Figure 1 for shows the different spectrum responses of different solar technologies against the power of sunlight of different wavelengths at sea level at mid-lattitudes of Earth (called AM1.5).  Crystalline monocrystalline silicon (labelled m-Si) is compared against different thin film solar technologies based on amorphous silicon (a-Si), Copper Indium Gallium Selenide (CIGS) and Cadmium Telluride (CdTe).

If you look at Figure 1, you probably would have noticed that not all thin film technologies have the same performance response to differing light wavelengths. Thin film CIGS solar panels, for example, have a broad spectrum response akin to mono-crystalline wafer cells (m-Si), so based on this their performance in diffuse lighting conditions would be little different to m-Si.

Amorphous Silicon has a quite significantly different spectral response to crystalline silicon, with a greater response to low wavelength light.  So how do they compare in field trials? Figure 2 illustrates the results of a comparative study between a-Si and c-Si on a cloudy day. On average, the tests show an increase in energy generated of 15% for a-Si at low irradiance levels below 260 W/m2.  (Note: the tests were published by NexPower, a manufacturer of amorphous Silicon panels)

Figure 2 (Source: NexPower In-house test report)

 

However, performing better on cloudy days is of little benefit if it is combined with performing less well on sunny days (when more energy can be collected). If this were the case then the advantage of thin film PV under diffuse conditions might be a complete red-herring created by the marketing gurus.
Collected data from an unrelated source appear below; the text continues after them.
-- ==== Sys2Proof/Machine/Bus.lean ====
section
/-! DEFINITION. Register accesses: who may reach what, how each access type behaves, what a write starts and what a read does
(R6 to R15, R39 to R42, R63 to R65, R99, R202, R206, R344, R497, R505 to R507, R528, R555, R563, R564, R586). -/
namespace Sys2Proof.Machine

/-! ## Accessors -/

/-- The host port whose rights an access carries; the I3C target carries none (R505). -/
def Accessor.rights : Accessor → Option Nat
  | .host h => some h
  | .bridge h => some h
  | .amiler h => some h
  | .oob h => some h
  | .i3c => none

/-- The access comes from a host port itself (R65, R99, R344, R528). -/
def Accessor.isHost : Accessor → Bool
  | .host _ => true
  | _ => false

/-- Index of the latches of an accessor: its host port's, or those of the I3C target (DESIGN CHOICE, log 58). -/
def Accessor.latch (w : Accessor) : Nat := w.rights.getD 4

/-- How an access ends: completed, under R7, or as a write discarded for want of rights (R528). -/
inductive BusSays where
  | ok | unassigned | denied
  deriving DecidableEq, Repr

/-- An access under R7 is counted against the host port whose rights it carries. -/
def Dev.countBad (d : Dev) (w : Accessor) : Dev := match w.rights with | some h => d.badAccess h | none => d

/-- A write that R7 discards. -/
def Dev.badWrite (d : Dev) (w : Accessor) : BusSays × Dev := (.unassigned, d.countBad w)

/-- A write that R63, R65, R99 or R202 discards and counts. -/
def Dev.deniedWrite (d : Dev) (w : Accessor) : BusSays × Dev := (.denied, d.countBad w)

/-- A write of the loader registers: the owner's own host port only (R63 to R65). -/
def Dev.ownerWrite (d : Dev) (w : Accessor) (f : Dev → Dev) : BusSays × Dev :=
  match w with
  | .host h => if d.owns h then (.ok, f d) else d.deniedWrite w
  | _ => d.deniedWrite w

/-- A write that only host ports may make (R65, R99). -/
def Dev.hostOnly (d : Dev) (w : Accessor) (f : Nat → Dev → Dev) : BusSays × Dev :=
  match w with
  | .host h => (.ok, f h d)
  | _ => d.deniedWrite w

/-! ## Command sets (R202, R206) -/

/-- The engine, slice and host port of the command set that holds a device address. -/
def setOf (a : Nat) : Option (Engine7 × Nat × Nat) :=
  let at_ := fun (e : Engine7) => some (e, a / 0x1000 % 16, a / 0x400 % 4)
  if a < 0x8000000 ∨ 0x8070000 ≤ a then none
  else match (a - 0x8000000) / 0x10000 with
    | 0 => at_ .blt
    | 1 => at_ .tbl
    | 2 => if a / 0x1000 % 16 = 0 then at_ .rpl else none
    | 3 => at_ .stg
    | 4 => at_ .pch
    | 5 => at_ .bpm
    | _ => at_ .gov

/-- Register that counts the writes ignored while BUSY. -/
def Engine7.ignored : Engine7 → RegInfo
  | .blt => R.BLT_CMD_IGNORED | .tbl => R.TBL_CMD_IGNORED | .stg => R.STG_CMD_IGNORED | .rpl => R.RPL_CMD_IGNORED
  | .pch => R.AE_PCH_IGNORED | .bpm => R.BPM_CMD_IGNORED | .gov => R.GOV_CMD_IGNORED

/-- The command registers of an engine. -/
def isCmd (id : Nat) : Bool :=
  [R.BLT_CMD, R.TBL_CMD, R.STG_CMD, R.RPL_CMD, R.AE_PCH_CMD, R.BPM_CMD, R.BPM_FREE_CMD, R.GOV_CMD].any (fun r => decide (r.id = id))

/-- The word that is queued for a command: BPM_FREE_CMD is operation 2 of the pool manager, with its cell above the
operation; operation 2 of BPM_CMD itself is not defined, and is queued as the undefined operation 7. -/
def cmdWord (id v : Nat) : Nat :=
  if id = R.BPM_FREE_CMD.id then 2 + v % 2 ^ 20 * 16
  else if id = R.BPM_CMD.id ∧ v % 16 = 2 then 7
  else v

/-- A slice is woken by a queued command of its command sets, the fabric by one of its own (R537, R543). -/
def Dev.wakeFor (d : Dev) (e : Engine7) (s : Nat) : Dev :=
  match e with
  | .blt | .tbl | .stg | .pch => d.wake s
  | _ => d.wakeFabric
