-- ==== Sys2Proof/Machine/ExecAccess.lean ====
section
/-! DEFINITION. Register accesses that have no row of their own: the meaning of each row of this family. Every meaning answers a next state. -/
namespace Sys2Proof.Machine

/-- REGISTER_WRITE (R9). -/
def execRegisterWrite (h : HostNo) (a : Offset) (v : Word) (hw : Word) (s : State) : Answer := .next (s.on (fun d =>
  d.hostPut h a.toNat v.toNat hw.toNat))

/-- BAD_ACCESS (R7). -/
def execBadAccess (h : HostNo) (a : Offset) (size : Nat) (write : Bool) (v : DWord) (s : State) : Answer := .next (s.on (fun d =>
  d.hostAccess { who := .host h, addr := a.toNat, write := write, size := size, value := v.toNat, hwSet := 0, upd := none }))

/-- RC_READ (R507). -/
def execRcRead (h : HostNo) (a : Offset) (upd : Option Word) (s : State) : Answer := .next (s.on (fun d =>
  d.hostGet h a.toNat (upd.map (fun x => x.toNat))))

/-- COUNTER_LOW_READ (R12). -/
def execCounterLowRead (h : HostNo) (a : Offset) (s : State) : Answer := .next (s.on (fun d => d.hostGet h a.toNat none))

/-- STOPPED_DOMAIN_ACCESS (R40). -/
def execStoppedDomainAccess (h : HostNo) (a : Offset) (write : Bool) (v : Word) (s : State) : Answer := .next (s.on (fun d =>
  d.hostAccess { who := .host h, addr := a.toNat, write := write, size := 4, value := v.toNat, hwSet := 0, upd := none }))

end Sys2Proof.Machine
end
A recent research project (3) supported by the Deutsche Bunderstiftung Umwelt (German Federal Foundation for the Environment) compared several solar module types (including thin film and c-Si) under North German Climatological conditions in a side by side trial for a year, and it turned out that no significant difference between the performances of the different type of modules could be found .

Shading

Let’s move on to the second common claim, that thin film PV are more immune to shading effects. There is no magic physics in thin film technologies that make them less tolerant to PV’s number one enemy – partial shading, except that the cells in thin film panels are usually very long and narrow (5 to 10mm wide and the whole length of the panel). In this case, the likelihood of total cell shading is diminished, provided that the installer has correctly oriented the solar modules. Most modern thin film solar modules have further split the narrow cell into multiple sections and incorporated by-pass diodes (4). Nevertheless, if they are not oriented wisely to avoid potential shadows, then it is back to square one (See figure 3).

Figure 3a: Correct orientation to shading           Figure 3b: Incorrect orientation to shading
(Source: Technical Note – Optimising Thin-Film Module PV Systems by SolarEdge)

High Temperature

Finally, how about the claims for superior heat resistance of thin film PV? This is perhaps the only undisputable advantage of thin film technologies – intrinsically, they all have a better temperature coefficient compared to s-Ci (5). In other words, their performance does not degrade as quickly as s-Ci when cell temperatures increase above 25oC.  However, as figure 4 shows, different thin film technologies display a wide variation in temperature response.  Amorphous Silicon (a-Si) is least affected by temperature, whereas CIGS solar panels are very similar in performance to crystalline Silicon.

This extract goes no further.